Uno degli aspetti che più mi affascina del metal (e della buona musica in generale) risiede nell’impagabile possibilità di chiudere gli occhi e lasciarsi trasportare “altrove”, ovunque esso sia.
Universi paralleli che, seppur ispirati da melodie e arrangiamenti immutabili nella loro cristallizzazione su dischetto ottico, divengono creazione personalissima per ogni fruitore, il quale declina l’esperienza uditiva in base alla propria sensibilità e fantasia.
Talvolta, i paesaggi elaborati dalla nostra fervida immaginazione ci appariranno grigi, privi di colore o speranza; talaltra, verremo investiti da colori vivi e guizzanti; potremo trasalire vedendoci catapultati nel bel mezzo di una battaglia, fiutare le acri esalazioni provenienti dallo scantinato di un serial killer o rabbrividire percependo il gelo delle foreste scandinave che ci lambisce la pelle.
Ebbene, le smanie di escapismo che cerchiamo nel nostro genere prediletto troveranno nell’ultimo
Solefald uno sfogo senza eguali.
L’immaginario percorso che affronterete grazie a
World Metal. Kosmopolis Nord è di quelli che non si dimenticano: lo imboccherete di nuovo, di nuovo e di nuovo ancora, così da tentare di carpirne ogni minuzia e di decriptarne l’elusiva natura; rimarrete ogni volta sbalorditi dalla ripidezza e dalla complessità del tragitto, ma se siete di mentalità aperta difficilmente ve ne stancherete; infine, tornerete alla vostra vita reale con un sorriso sulle labbra e con la consapevolezza di aver appena compiuto un magnifico viaggio.
Il precedente EP
Norrønasongen Kosmopolis Nord, eterogeneo e (volutamente?) fuorviante, lasciava sì presagire una virata verso lidi ancor più anarchici, contaminati e liberi da costrizioni stilistiche rispetto al passato; eppure, un melting pot della vastità e densità di
World Metal. Kosmopolis Sud sarebbe stato impossibile da preventivare.
Parliamo di uno dei dischi più bizzarri, stranianti ed eterogenei su cui abbia mai posato l’orecchio: la particolarissima sensibilità musicale di
Cornelius e
Lazare spazia per terre (le registrazioni sono state effettuate in
Norvegia e
Tanzania, le lyrics si servono di vari idiomi), collaborazioni (citiamo
ex multis Baard Kolstad -
Borknagar- e
Sindre Nedland degli
In Vain), e generi (death, world music, elettronica, folk, tribal, progressive rock, industrial…), dando vita ad accostamenti tanto arditi che solo musicisti di calibro superiore potrebbero concepire senza dar vita ad un pretenzioso guazzabuglio.

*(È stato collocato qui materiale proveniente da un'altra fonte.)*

/-- The reference sine and cosine, logarithm and exponential, and their helpers (R195, R196, R197, R198, R199, R200). -/
def Obligations.ReferenceSineAndCosineFollowTheirPseudocode : Prop :=
  let polys : Word → Word × Word := fun a =>
    let z := fMul a a
    let yc := fAdd (fMul 0x37CCF5CE#32 z) 0xBAB6061A#32
    let yc := fAdd (fMul yc z) 0x3D2AAAA5#32
    let yc := fMul (fMul yc z) z
    let yc := fAdd (fSub yc (fMul z 0x3F000000#32)) 0x3F800000#32
    let ys := fAdd (fMul 0xB94CA1F9#32 z) 0x3C08839E#32
    let ys := fAdd (fMul ys z) 0xBE2AAAA3#32
    let ys := fAdd (fMul (fMul ys z) a) a
    (yc, ys)
  let reduce : Word → Word → Word := fun a y =>
    fAdd (fAdd (fAdd a (fMul y 0xBF490000#32)) (fMul y 0xB97DA000#32)) (fMul y 0xB3222169#32)
  (∀ x, fastMath.sin x =
    let sgn := x &&& 0x80000000#32
    let a := fAbs x
    let j := (cvtt (fMul a 0x3FA2F983#32) + 1#32) &&& ~~~ 1#32
    let sgn := sgn ^^^ ((j &&& 4#32) <<< 29)
    let p := polys (reduce a (fOfInt j.toInt))
    (if j &&& 2#32 = 0#32 then p.2 else p.1) ^^^ sgn) ∧
  (∀ x, fastMath.cos x =
    let a := fAbs x
    let j := (cvtt (fMul a 0x3FA2F983#32) + 1#32) &&& ~~~ 1#32
    let j2 := j - 2#32
    let sgn := (~~~ j2 &&& 4#32) <<< 29
    let p := polys (reduce a (fOfInt j.toInt))
    (if j2 &&& 2#32 = 0#32 then p.2 else p.1) ^^^ sgn) ∧
  (∀ x, fastMath.log x =
    let b := fMax x 0x00800000#32
    let e := fAdd (fOfInt (((b.extractLsb' 23 8).toNat : Int) - 127)) 0x3F800000#32
    let m := (b &&& 0x807FFFFF#32) ||| 0x3F000000#32
    let lt := fLt m 0x3F3504F3#32
    let t := if lt then m else 0x00000000#32
    let m := fSub m 0x3F800000#32
    let e := fSub e (if lt then 0x3F800000#32 else 0x00000000#32)
    let m := fAdd m t
    let z := fMul m m
    let y := [0xBDEBD1B8#32, 0x3DEF251A#32, 0xBDFE5D4F#32, 0x3E11E9BF#32, 0xBE2AAE50#32, 0x3E4CCEAC#32, 0xBE7FFFFC#32,
      0x3EAAAAAA#32].foldl (fun y p => fAdd (fMul y m) p) 0x3D9021BB#32
    let y := fMul (fMul y m) z
    let y := fAdd y (fMul e 0xB95E8083#32)
    let y := fSub y (fMul z 0x3F000000#32)
    let m := fAdd m y
    fAdd m (fMul e 0x3F318000#32)) ∧
  (∀ x, fastMath.exp x =
    if fGt x 0x42B17218#32 then 0x7F7FFFFF#32
    else if fLt x 0xC2AEAC50#32 then 0x00800000#32
    else
      let scale : Word → BitVec 32 → Word := fun v k =>
        fMul v (BitVec.ofInt 32 (min (max k.toInt (-126)) 127 + 127) <<< 23)
      let fx := fFloor (fAdd (fMul x 0x3FB8AA3B#32) 0x3F000000#32)
      let g := fSub x (fMul fx 0x3F318000#32)
      let g := fSub g (fMul fx 0xB95E8083#32)
      let z := fMul g g
      let y := [0x3AB743CE#32, 0x3C088908#32, 0x3D2AA9C1#32, 0x3E2AAAAA#32, 0x3F000000#32].foldl
        (fun y p => fAdd (fMul y g) p) 0x39506967#32
      let y := fAdd (fAdd (fMul y z) g) 0x3F800000#32
      let n := truncS32 fx
      let n1 := n.sshiftRight 1
      let n2 := n - n1
      fMin (fMax (scale (scale y n1) n2) 0x00800000#32) 0x7F7FFFFF#32) ∧
  (∀ y, isNaN y = true ∨ 2 ^ 180 ≤ (extUnits y).natAbs → cvtt y = 0x80000000#32) ∧
  (∀ y, isNaN y = false → (extUnits y).natAbs < 2 ^ 180 → (cvtt y).toInt = Int.tdiv (extUnits y) (2 ^ 149)) ∧
  (∀ y, cvtt y = truncS32 y ↔ isNaN y = true ∨ extUnits y < 2 ^ 180) ∧
  (∀ k lo hi : Int, clampInt k lo hi = if hi < max k lo then hi else if k < lo then lo else k) ∧
  (∀ i j : BitVec 32, (i + j).toInt = (i.toInt + j.toInt).bmod (2 ^ 32) ∧ (i - j).toInt = (i.toInt - j.toInt).bmod (2 ^ 32))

Di certo non si tratta di un platter immediato -non osate giudicarlo prima di averlo ascoltato almeno quattro/cinque volte-, perfetto o adatto a tutti i palati; d'altra parte, rimango convinto che ci troviamo di fronte ad uno di quei rari casi in cui un’opera porta con sé una dote di innovazione, fantasia e genialità tale da acquisire vita propria, divenendo un
unicum nell’asfittico panorama musicale odierno e rifuggendo appartenenze a sterili categorizzazioni e, per paradosso, ai propri stessi creatori.
Esattamente come grandi capolavori avantgarde del passato che ancor oggi brillano di luce propria, come
La Masquerade Infernale,
Written in Waters,
666 International o
Omnio.
“...
il viaggio non finisce mai. Solo i viaggiatori finiscono. E anche loro possono prolungarsi in memoria, in ricordo, in narrazione. Quando il viaggiatore si è seduto sulla sabbia della spiaggia e ha detto: "non c'è altro da vedere", sapeva che non era vero. Bisogna vedere quel che non si è visto, vedere di nuovo quel che si è già visto, vedere in primavera quel che si è visto in estate, vedere di giorno quel che si è visto di notte, con il sole dove la prima volta pioveva, vedere le messi verdi, il frutto maturo, la pietra che ha cambiato posto, l'ombra che non c'era. Bisogna ritornare sui passi già dati, per ripeterli, e per tracciarvi a fianco nuovi cammini. Bisogna ricominciare il viaggio. Sempre.”
Mio caro
José Saramago, hai proprio ragione: schiaccio di nuovo il tasto play.